The core architecture employs a 6-layer Transformer encoder with 8 attention heads. This specific configuration was determined through empirical tuning to optimize the model’s capacity. We found that a depth of 6 layers provides the necessary capacity to model the complex, long-range temporal dependencies in cache traces without inducing overfitting. Simultaneously, the 8-head mechanism allows the model to map features into different subspaces for stronger representation, efficiently distinguishing between mixed attack types. This optimized structure directly contributes to the significant performance improvement from 66.73% (CNN) to over 94% (Transformer) as reported in our results, while maintaining a reasonable computational overhead. Consequently, the multi-head self-attention dynamically models both local spike patterns in Flush+Reload signatures and global periodic structures in Prime+Probe sequences. This enables the Transformer-based Cache-attack Detection System to achieve 94.00% multi-attack classification accuracy—a 27.27% absolute improvement over CNN.

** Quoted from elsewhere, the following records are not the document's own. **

-- ==== Sys2Proof/Laws/KeepsRuns.lean ====
section
/-! SUPPORT. What each operation of Machine/Runs.lean keeps (Laws/Keeps.lean). -/

set_option linter.unusedTactic false
set_option linter.unreachableTactic false

namespace Sys2Proof.Machine

theorem Station.runOver_canonical {x : Station} (j : Nat) (z : x.Canonical) : (x.runOver j).Canonical :=
  Station.Canonical.lanes_map (f := fun l => { l with ctxs := Tbl.put {} l.ctxs j {} }) z rfl rfl (fun _ => rfl)

theorem State.setBatcher_keeps {P' : Prop} {o' : State} {s : State} (h : Keeps P' o' s) (j : Nat) (b : Batcher) :
    Keeps P' o' (State.setBatcher s j b) := by
  unfold State.setBatcher
  repeat' (first
    | with_reducible assumption
    | with_reducible apply State.setJob_keeps)

theorem State.openBatch_keeps {P' : Prop} {o' : State} {s : State} (h : Keeps P' o' s) (j : Nat) (r : BatchRow) :
    Keeps P' o' (State.openBatch s j r) := by
  unfold State.openBatch
  repeat' (first
    | with_reducible assumption
    | with_reducible apply State.setBatcher_keeps
    | ((first | intro v' | extract_lets -underBinder +onlyGivenNames v'); (first | (refine_lift have k' : Keeps P' o' v' := ?_; ?_; (on_goal 1 => try clear_value v'); (on_goal 2 => dsimp -zeta only [v'])) | (have k'' : v'.isSome = v'.isSome := rfl; clear k''; clear_value v') | skip))
    | split)

theorem State.closeOpen_keeps {P' : Prop} {o' : State} {s : State} (h : Keeps P' o' s) (j : Nat) (b : Batch) (c : CloseCause) :
    Keeps P' o' (State.closeOpen s j b c) := by
  unfold State.closeOpen
  repeat' (first
    | with_reducible assumption
    | with_reducible apply State.requestRun_keeps
    | with_reducible apply State.setBatcher_keeps
    | ((with_reducible refine State.bump_keeps ?_ _ _ _ ?_); rotate_left; · exact rfl)
    | ((first | intro v' | extract_lets -underBinder +onlyGivenNames v'); (first | (refine_lift have k' : Keeps P' o' v' := ?_; ?_; (on_goal 1 => try clear_value v'); (on_goal 2 => dsimp -zeta only [v'])) | (have k'' : v'.isSome = v'.isSome := rfl; clear k''; clear_value v') | skip))
    | split)

theorem State.joinOpen_keeps {P' : Prop} {o' : State} {s : State} (h : Keeps P' o' s) (j : Nat) (b : Batch) (r : BatchRow) (rest : List BatchRow) :
    Keeps P' o' (State.joinOpen s j b r rest) := by
  unfold State.joinOpen
  repeat' (first
    | with_reducible assumption
    | with_reducible apply State.setBatcher_keeps)

theorem State.batchGo_keeps {P' : Prop} {o' : State} {s : State} (h : Keeps P' o' s) (j : Nat) (x0 : Nat) :
    Keeps P' o' (State.batchGo s j x0) := by
  induction x0 generalizing s j with
  | zero =>
    unfold State.batchGo
    repeat' (first
      | with_reducible assumption
      | with_reducible apply State.closeOpen_keeps
      | with_reducible apply State.joinOpen_keeps
      | with_reducible apply State.openBatch_keeps
      | with_reducible apply State.setBatcher_keeps
      | split)
  | succ n ih =>
    unfold State.batchGo
    repeat' (first
      | with_reducible assumption
      | with_reducible apply ih
      | with_reducible apply State.closeOpen_keeps
      | with_reducible apply State.joinOpen_keeps
      | with_reducible apply State.openBatch_keeps
      | with_reducible apply State.setBatcher_keeps
      | split)

theorem State.batches_keeps {P' : Prop} {o' : State} {s : State} (h : Keeps P' o' s) (j : Nat) :
    Keeps P' o' (State.batches s j) := by
  unfold State.batches
  repeat' (first
    | with_reducible assumption
    | with_reducible apply State.batchGo_keeps
    | with_reducible apply State.meshNext_keeps)

theorem State.waitOver_keeps {P' : Prop} {o' : State} {s : State} (h : Keeps P' o' s) (j : Nat) :
    Keeps P' o' (State.waitOver s j) := by
  unfold State.waitOver
  repeat' (first
    | with_reducible assumption
    | with_reducible apply State.batches_keeps
    | with_reducible apply State.closeOpen_keeps
    | with_reducible apply State.setBatcher_keeps
    | split)

theorem State.placeFree_keeps {P' : Prop} {o' : State} {s : State} (h : Keeps P' o' s) (j : Nat) :
    Keeps P' o' (State.placeFree s j) := by
  unfold State.placeFree
  repeat' (first
    | with_reducible assumption
    | with_reducible apply State.batches_keeps
    | split)

theorem State.giveStaging_keeps {P' : Prop} {o' : State} {s : State} (h : Keeps P' o' s) (j : Nat) (e : List Byte) :
    KeepsOpt P' o' (State.giveStaging s j e) := by
  unfold State.giveStaging
  repeat' (first
    | with_reducible assumption
    | with_reducible exact Keeps.opt_none
    | with_reducible apply Keeps.opt_some
    | with_reducible exact Keeps.opt1_none
    | with_reducible apply Keeps.opt1_some
    | with_reducible exact Keeps.opt2_none
    | with_reducible apply Keeps.opt2_some
    | (with_reducible apply Keeps.opt2_map; intro x''; with_reducible apply Keeps.foldl; intro s' x' h')
    | with_reducible apply State.allocScratch_keeps
    | with_reducible apply State.setBatcher_keeps
    | (refine Keeps.ofOpt2 ?_ (by with_reducible assumption))
    | ((first | intro v' | extract_lets -underBinder +onlyGivenNames v'); (first | (refine_lift have k' : Keeps P' o' v' := ?_; ?_; (on_goal 1 => try clear_value v'); (on_goal 2 => dsimp -zeta only [v'])) | (refine_lift have k' : Keeps P' o' v'.2 := ?_; ?_; (on_goal 1 => try clear_value v'); (on_goal 2 => dsimp -zeta only [v'])) | (have k'' : v'.isSome = v'.isSome := rfl; clear k''; clear_value v') | skip))
    | split
    | (clear_value *; split))

theorem State.askRows_keeps {P' : Prop} {o' : State} {s : State} (h : Keeps P' o' s) (p : Nat) (e : List Byte) :
    Keeps P' o' (State.askRows s p e) := by
  unfold State.askRows
  repeat' (first
    | with_reducible assumption
    | with_reducible apply State.setCmd_keeps
    | with_reducible apply State.usePage_keeps
    | ((with_reducible apply Keeps.foldl); intro s' x' h')
    | ((with_reducible apply Keeps.foldl_fst); intro s' x' h')
    | ((with_reducible apply Keeps.foldl_snd); intro s' x' h')
    | ((first | intro v' | extract_lets -underBinder +onlyGivenNames v'); (first | (refine_lift have k' : Keeps P' o' v' := ?_; ?_; (on_goal 1 => try clear_value v'); (on_goal 2 => dsimp -zeta only [v'])) | (have k'' : v'.isSome = v'.isSome := rfl; clear k''; clear_value v') | skip))
    | split)

theorem State.joinRows_keeps {P' : Prop} {o' : State} {s : State} (h : Keeps P' o' s) (p j : Nat) (e : List Byte) :
    Keeps P' o' (State.joinRows s p j e) := by
  unfold State.joinRows
  repeat' (first
    | with_reducible assumption
    | with_reducible apply State.batches_keeps
    | with_reducible apply State.setBatcher_keeps
    | ((first | intro v' | extract_lets -underBinder +onlyGivenNames v'); (first | (refine_lift have k' : Keeps P' o' v' := ?_; ?_; (on_goal 1 => try clear_value v'); (on_goal 2 => dsimp -zeta only [v'])) | (have k'' : v'.isSome = v'.isSome := rfl; clear k''; clear_value v') | skip))
    | split)

theorem State.runTaken_keeps {P' : Prop} {o' : State} (p : Nat) (e : List Byte) {s : State} (h : Keeps P' o' s) :
    Keeps P' o' (State.runTaken p e s) := by
  unfold State.runTaken
  repeat' (first
    | with_reducible assumption
    | with_reducible apply State.askRows_keeps
    | with_reducible apply State.fail_keeps
    | with_reducible apply State.giveStaging_keeps
    | with_reducible apply State.joinRows_keeps
    | with_reducible apply State.requestRun_keeps
    | (refine Keeps.ofOpt ?_ (by with_reducible assumption))
    | ((first | intro v' | extract_lets -underBinder +onlyGivenNames v'); (first | (refine_lift have k' : Keeps P' o' v' := ?_; ?_; (on_goal 1 => try clear_value v'); (on_goal 2 => dsimp -zeta only [v'])) | (have k'' : v'.isSome = v'.isSome := rfl; clear k''; clear_value v') | skip))
    | split
    | (clear_value *; split))

theorem State.runData_keeps {P' : Prop} {o' : State} {s : State} (h : Keeps P' o' s) (p : Nat) :
    Keeps P' o' (State.runData s p) := by
  unfold State.runData
  repeat' (first
    | with_reducible assumption
    | with_reducible apply State.readyNow_keeps
    | with_reducible apply State.wake_keeps
    | ((with_reducible apply Keeps.foldl); intro s' x' h')
    | ((with_reducible apply Keeps.foldl_fst); intro s' x' h')
    | ((with_reducible apply Keeps.foldl_snd); intro s' x' h'))

theorem State.withdrawRows_keeps {P' : Prop} {o' : State} {s : State} (h : Keeps P' o' s) (p : Nat) :
    Keeps P' o' (State.withdrawRows s p) := by
  unfold State.withdrawRows
  repeat' (first
    | with_reducible assumption
    | with_reducible apply State.setJobs_keeps)

theorem State.slowDown_keeps {P' : Prop} {o' : State} {s : State} (h : Keeps P' o' s) (j : Nat) (r : Run) :
    Keeps P' o' (State.slowDown s j r) := by
  unfold State.slowDown
  repeat' (first
    | with_reducible assumption
    | ((with_reducible refine State.fset_keeps ?_ _ _ _ ?_); rotate_left; · exact rfl)
    | ((first | intro v' | extract_lets -underBinder +onlyGivenNames v'); (first | (refine_lift have k' : Keeps P' o' v' := ?_; ?_; (on_goal 1 => try clear_value v'); (on_goal 2 => dsimp -zeta only [v'])) | (have k'' : v'.isSome = v'.isSome := rfl; clear k''; clear_value v') | skip))
    | split)

theorem State.slowAlert_keeps {P' : Prop} {o' : State} {s : State} (h : Keeps P' o' s) (j : Nat) :
    Keeps P' o' (State.slowAlert s j) := by
  unfold State.slowAlert
  repeat' (first
    | with_reducible assumption
    | ((with_reducible refine State.flag_keeps ?_ _ ?_); rotate_left; · exact rfl)
    | ((with_reducible refine State.fset_keeps ?_ _ _ _ ?_); rotate_left; · exact Fld.plain_of_full _ rfl rfl)
    | ((with_reducible refine State.fset_keeps ?_ _ _ _ ?_); rotate_left; · exact rfl)
    | ((first | intro v' | extract_lets -underBinder +onlyGivenNames v'); (first | (refine_lift have k' : Keeps P' o' v' := ?_; ?_; (on_goal 1 => try clear_value v'); (on_goal 2 => dsimp -zeta only [v'])) | (have k'' : v'.isSome = v'.isSome := rfl; clear k''; clear_value v') | skip))
    | split)

theorem State.served_keeps {P' : Prop} {o' : State} {s : State} (h : Keeps P' o' s) (j : Nat) (r : Run) :
    Keeps P' o' (State.served s j r) := by
  unfold State.served
  repeat' (first
    | with_reducible assumption
    | with_reducible apply State.embedRan_keeps
    | with_reducible apply State.failRows_keeps
    | with_reducible apply State.finish_keeps
    | with_reducible apply State.homeRan_keeps
    | with_reducible apply State.originRan_keeps
    | with_reducible apply State.outputRows_keeps
    | with_reducible apply State.sidingDone_keeps
    | ((with_reducible apply Keeps.foldl); intro s' x' h')
    | ((with_reducible apply Keeps.foldl_fst); intro s' x' h')
    | ((with_reducible apply Keeps.foldl_snd); intro s' x' h')
    | split)

theorem State.endRun_keeps {P' : Prop} {o' : State} {s : State} (h : Keeps P' o' s) (j : Nat) (r : Run) :
    Keeps P' o' (State.endRun s j r) := by
  unfold State.endRun
  repeat' (first
    | with_reducible assumption
    | with_reducible apply State.expressTake_keeps
    | with_reducible apply State.handoverCheck_keeps
    | with_reducible apply State.meshNext_keeps
    | with_reducible apply State.pushJob_keeps
    | with_reducible apply State.refresh_keeps
    | with_reducible apply State.releaseLayers_keeps
    | with_reducible apply State.served_keeps
    | with_reducible apply State.setJob_keeps
    | with_reducible apply State.slowAlert_keeps
    | with_reducible apply State.slowDown_keeps
    | ((with_reducible apply Keeps.foldl); intro s' x' h')
    | ((with_reducible apply Keeps.foldl_fst); intro s' x' h')
    | ((with_reducible apply Keeps.foldl_snd); intro s' x' h')
    | ((with_reducible refine State.bump_keeps ?_ _ _ _ ?_); rotate_left; · exact rfl)
    | ((with_reducible refine State.setStn_keeps ?_ _ _ ?_); rotate_left; · exact fun z => Station.runOver_canonical _ z)
    | ((with_reducible refine State.setStn_keeps ?_ _ _ ?_); rotate_left; · exact id)
    | ((first | intro v' | extract_lets -underBinder +onlyGivenNames v'); (first | (refine_lift have k' : Keeps P' o' v' := ?_; ?_; (on_goal 1 => try clear_value v'); (on_goal 2 => dsimp -zeta only [v'])) | (have k'' : v'.isSome = v'.isSome := rfl; clear k''; clear_value v') | skip))
    | split)

theorem State.endMessage_keeps {P' : Prop} {o' : State} {s : State} (h : Keeps P' o' s) (st j : Nat) :
    Keeps P' o' (State.endMessage s st j) := by
  unfold State.endMessage
  repeat' (first
    | with_reducible assumption
    | with_reducible apply State.endRun_keeps
    | with_reducible apply State.setJob_keeps
    | ((first | intro v' | extract_lets -underBinder +onlyGivenNames v'); (first | (refine_lift have k' : Keeps P' o' v' := ?_; ?_; (on_goal 1 => try clear_value v'); (on_goal 2 => dsimp -zeta only [v'])) | (have k'' : v'.isSome = v'.isSome := rfl; clear k''; clear_value v') | skip))
    | split
    | (clear_value *; split))

theorem State.dropCopies_keeps {P' : Prop} {o' : State} {s : State} (h : Keeps P' o' s) (st j : Nat) :
    Keeps P' o' (State.dropCopies s st j) := by
  unfold State.dropCopies
  repeat' (first
    | with_reducible assumption
    | with_reducible apply State.dropCopy_keeps
    | ((with_reducible apply Keeps.foldl); intro s' x' h')
    | ((with_reducible apply Keeps.foldl_fst); intro s' x' h')
    | ((with_reducible apply Keeps.foldl_snd); intro s' x' h'))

The Transformer’s attention mechanism fundamentally enhances side-channel detection by enabling specialized feature extraction through parallel attention heads. Heads 1–2 concentrate on micro-timing signatures below 50 CPU cycles that are indicative of Flush+Reload cache hits. In contrast, heads 3–5 detect set contention patterns that reveal Prime+Probe evictions, characterized by their distinctive latency profiles, which range from 200 to 500 cycles. Notably, heads 6–8 capture cross-attack interactions. Flush operations in Flush+Reload, for instance, may interfere with the timing of subsequent Prime+Probe probes. This observable interaction enables the model to detect coordinated multi-vector attacks that single-vector detectors might miss. This architectural innovation improves classification accuracy and reduces model parameters by 37.5%. It also achieves an inference latency of 1.9 milliseconds, enabling real-time processing of 520 traces per second on commodity GPUs. The system further adopts a joint optimization strategy with an auxiliary key-byte prediction task, enhancing both attack classification and key recovery performance.

4. Evaluation

4.1. Experimental Setup

To evaluate the performance of the proposed deep learning models quantitatively, we established a rigorous data collection and preprocessing pipeline. All experiments were conducted in a virtualized environment to simulate a realistic cloud scenario.

Initial experiments revealed that small-scale datasets led to insufficient model generalization. To address this, as detailed in our optimization process, we expanded the data collection to a total of 10,000 timing trace samples. The dataset composition is as follows:

Scale and Balance: The dataset consists of 10,000 samples, balanced between positive samples (indicating Attack presence) and negative samples (Benign system noise). This scale was empirically determined to satisfy the convergence requirements of the Transformer model.
Attack Vectors: The positive samples include traces from both Flush+Reload and Prime+Probe attacks. For Flush+Reload, traces were captured by monitoring the access latency of specific cache lines corresponding to the AES T-tables. For Prime+Probe, traces were collected by measuring the access time of an eviction set after the victim’s execution.
Labeling Strategy:
-
For Attack Detection, samples are labeled with binary targets: 0 for benign noise and 1 for attack activity.
-
For Key Recovery, labels were generated using the Differential Deep Learning Attack methodology. Based on the AES inverse S-box property, we calculated labels for the 14th byte of the key ( $k_{14}$ ) using the recorded ciphertext bytes ( $c_{14}$ ) via the equation: $invSBox [c_{14} \oplus k_{14}] mod 16$ .

4.2. Flush+Reload

We first configured the attack environment in a virtual machine and deployed the attack code to verify the feasibility of Flush+Reload [15] and Flush+Flush attacks, obtaining a practical threshold value for cache detection. The attack code performs encryption on each cache line and compares access times against the threshold to determine cache hits.

While utilizing inline assembly to obtain the cache timing differences, both the timing data and the corresponding encrypted ciphertexts are saved simultaneously. Subsequently, statistical analysis is performed on the saved data. Based on the timing differences and threshold control in the virtual environment, the most likely ciphertext function result is derived and then restored using AES decryption properties.

The collected attack data, including timing differences and corresponding ciphertexts, are stored and labeled separately for classification. To ensure the reliability and robustness of the deep learning models, we expanded the data collection to a total of 10,000 timing trace samples. The dataset is constructed with a balanced ratio (approximately 1:1) between positive samples (Attack traces) and negative samples (Benign system noise) to prevent class imbalance. The attack samples cover both Prime+Probe and Flush+Reload vectors, ensuring the model can effectively distinguish between different attack types and normal activities.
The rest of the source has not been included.